大模型Attention发展历程

MHA Multi Head Attention

MHA 相比于传统的 Self-Attention 提升了模型的表达能力。例如一个专家组对比一个专家。
先看代码：

def forward(
        self,
        hidden_states: torch.Tensor,
        position_embeddings: tuple[torch.Tensor, torch.Tensor],
        attention_mask: Optional[torch.Tensor],
        past_key_values: Optional[Cache] = None,
        cache_position: Optional[torch.LongTensor] = None,
        **kwargs: Unpack[TransformersKwargs],
    ) -> tuple[torch.Tensor, torch.Tensor]:
    input_shape = hidden_states.shape[:-1]
    hidden_shape = (*input_shape, -1, self.head_dim)

    query_states = self.q_proj(hidden_states).view(hidden_shape).transpose(1, 2)
    key_states = self.k_proj(hidden_states).view(hidden_shape).transpose(1, 2)
    value_states = self.v_proj(hidden_states).view(hidden_shape).transpose(1, 2)

    cos, sin = position_embeddings
    query_states, key_states = apply_rotary_pos_emb(query_states, key_states, cos, sin)

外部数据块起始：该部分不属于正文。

-- ==== Sys2Proof/Machine/Choice.lean ====
section
/-! DEFINITION. Token choice (R99 to R102). -/

namespace Sys2Proof.Machine

/-- Insert into a list that a relation orders, behind the elements that it does not follow. -/
def insertBy {α : Type} (before : α → α → Bool) (x : α) : List α → List α
  | [] => [x]
  | y :: ys => if before x y then x :: y :: ys else y :: insertBy before x ys

/-- Order a list. -/
def sortBy {α : Type} (before : α → α → Bool) : List α → List α
  | [] => []
  | x :: xs => insertBy before x (sortBy before xs)

/-- Candidates of a choice: token and value. -/
abbrev Cands := List (Nat × W32)

/-- The order of R99: larger value first, lower token first on ties. -/
def ahead (x y : Nat × W32) : Bool :=
  Ext.lt (f32 y.2) (f32 x.2) || (!Ext.lt (f32 x.2) (f32 y.2) && x.1 < y.1)

/-- The first of some candidates in the order of R99. -/
def best : Cands → Option (Nat × W32)
  | [] => none
  | x :: xs => match best xs with
    | none => some x
    | some y => some (if ahead x y then x else y)

/-- Whether a mask allows a token: `none` is MASK_ID 0xFFFF; a mask shorter than the vocabulary allows nothing beyond it. -/
def maskBit (mask : Option (Nat × List Byte)) (i : Nat) : Bool :=
  match mask with
  | none => true
  | some (n, bs) => i < n && bitOf (bs.getD (i / 8) 0).toNat (i % 8)

/-- The allowed set with its scores: a token without a score, or with a NaN or -infinity one, is not in it. -/
def allowedOf (vocab : Nat) (mask : Option (Nat × List Byte)) (scores : List W32) : Cands :=
  ((List.range (min vocab scores.length)).map fun i => (i, scores.getD i 0#32)).filter fun x =>
    maskBit mask x.1 && !(f32 x.2).isNan && x.2 != infNeg

/-- Keep the `k` first candidates in the order of R99; 0 keeps all. -/
def topK (k : Nat) (xs : Cands) : Cands :=
  if k = 0 then xs else xs.filter fun x => (xs.filter fun y => ahead y x).length < k

/-- The shortest prefix whose running FP32 sum of probabilities reaches a mass. -/
def prefixTo (mass : Ext) (l : W32) : W32 → Cands → Cands
  | _, [] => []
  | sum, x :: xs =>
    let s := fadd sum (fexp (fsub x.2 l))
    if Ext.lt (f32 s) mass then x :: prefixTo mass l s xs else [x]

/-- The nucleus of mass `p / 65,536`; 0 keeps all. -/
def topP (p : Nat) (xs : Cands) : Cands :=
  if p = 0 then xs else
    let kept := prefixTo (.fin false p (-16)) (lse xs) 0#32 (sortBy ahead xs)
    xs.filter fun x => kept.any fun y => y.1 = x.1

/-- gumbel(u) of a draw (R101): `u = (v + 0.5) * 2^-32` is held exactly. -/
def gumbel (v : W32) : W32 := fneg (fln (fneg (lnDyadic (2 * v.toNat + 1) (-33))))

/-- The token and its log-probability, or `none` when the allowed set is empty (R99). `draw i` is the draw at the noise
coordinate of token `i`. -/
def chooseToken (vocab : Nat) (temp : W32) (k p : Nat) (mask : Option (Nat × List Byte)) (scores : List W32)
    (draw : Nat → W32) : Option (Nat × W32) :=
  let allowed := allowedOf vocab mask scores
  if temp = 0#32 then (best allowed).map fun x => (x.1, 0#32) else
    let as := allowed.map fun x => (x.1, fdiv x.2 temp)
    let inf := as.filter fun x => x.2 = infPos
    let kept := if inf.isEmpty then topP p (topK k as) else inf
    (best (kept.map fun x => (x.1, fadd x.2 (gumbel (draw x.1))))).map fun x =>
      (x.1,
       if inf.isEmpty then fsub ((SMap.find kept x.1).getD 0#32) (lse kept)
       else fneg (lnDyadic kept.length 0))

end Sys2Proof.Machine
end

    attn_output, attn_weights = attention_interface(
        self,
        query_states,
        key_states,
        value_states,
        attention_mask,
        dropout=0.0 if not self.training else self.attention_dropout,
        scaling=self.scaling,
        **kwargs,
    )

    attn_output = attn_output.reshape(*input_shape, -1).contiguous()
    attn_output = self.o_proj(attn_output)
    return attn_output, attn_weights

这个 attention 是 Multi-head self-attention，注意力有头这个概念。其中，Q K V 这三个向量分别是由 hidden_states 乘上一个 Linear 层来计算的。这里面由于是多头注意力机制，所以需要让 Q K V 的 shape 变为 (batch, seq_len, num_head, head_dim)。之后 transpose 成 (batch, num_head, seq_len, head_dim)，这么做的目的是为了让后续计算时，每个头可以独立进行注意力计算，让 num_head 变为“批次”的一部分，注意力仅在 seq_len 维度计算，而不把不同的 head 混在一起算。
再算完这几个向量后，需要对 Q K 向量添加位置信息，这就是 apply_rotary_pos_emb 的作用。之后就是 attention 的计算，也就是我们说的公式:

\begin{aligned} \text{Attention}(Q, K, V) &= \text{softmax}\left(\frac{QK^T}{\sqrt{d_k}}\right)V \end{aligned}

其中，QK 的意思是 Q 和 K 的点积，表示 Q 和 K 之间的相似性，更进一步，这个向量是词向量，是词在高维空间的数值映射。词向量之间相关度高表示什么？是不是在一定程度上（不是完全）表示，在关注词 A 的时候，应当给予词 B 更多的关注？除以 $\sqrt{d_k}$ 的作用是训练时防止梯度消失。
算完 attention 后，再被 o_projection 映射，结果就算出来了。

MHA (Multi-Head Attention)：假设头个数为32，
- 配置：每个 Query 头都有自己独立的 Key 头和 Value 头。
- 数量：32 个 Q 头，对应 32 个 K 头和 32 个 V 头。
- 特点：完全独立，信息隔离性好，模型表达能力强。
  总结：MHA 多头自注意力机制是效果最好的也是最慢的，而 MQA 和 GQA 则是通过不同的方式来提升计算效率。
  一些比较出名的模型，如 LLama2-7B、LLama2-13B 使用的都是这种架构。

MQA Multi Query Attention

相比 MHA，MQA 允许一个 Query 头同时关注多个 Key 头和 Value 头，从而在保证信息隔离性的前提下，提升模型的计算效率。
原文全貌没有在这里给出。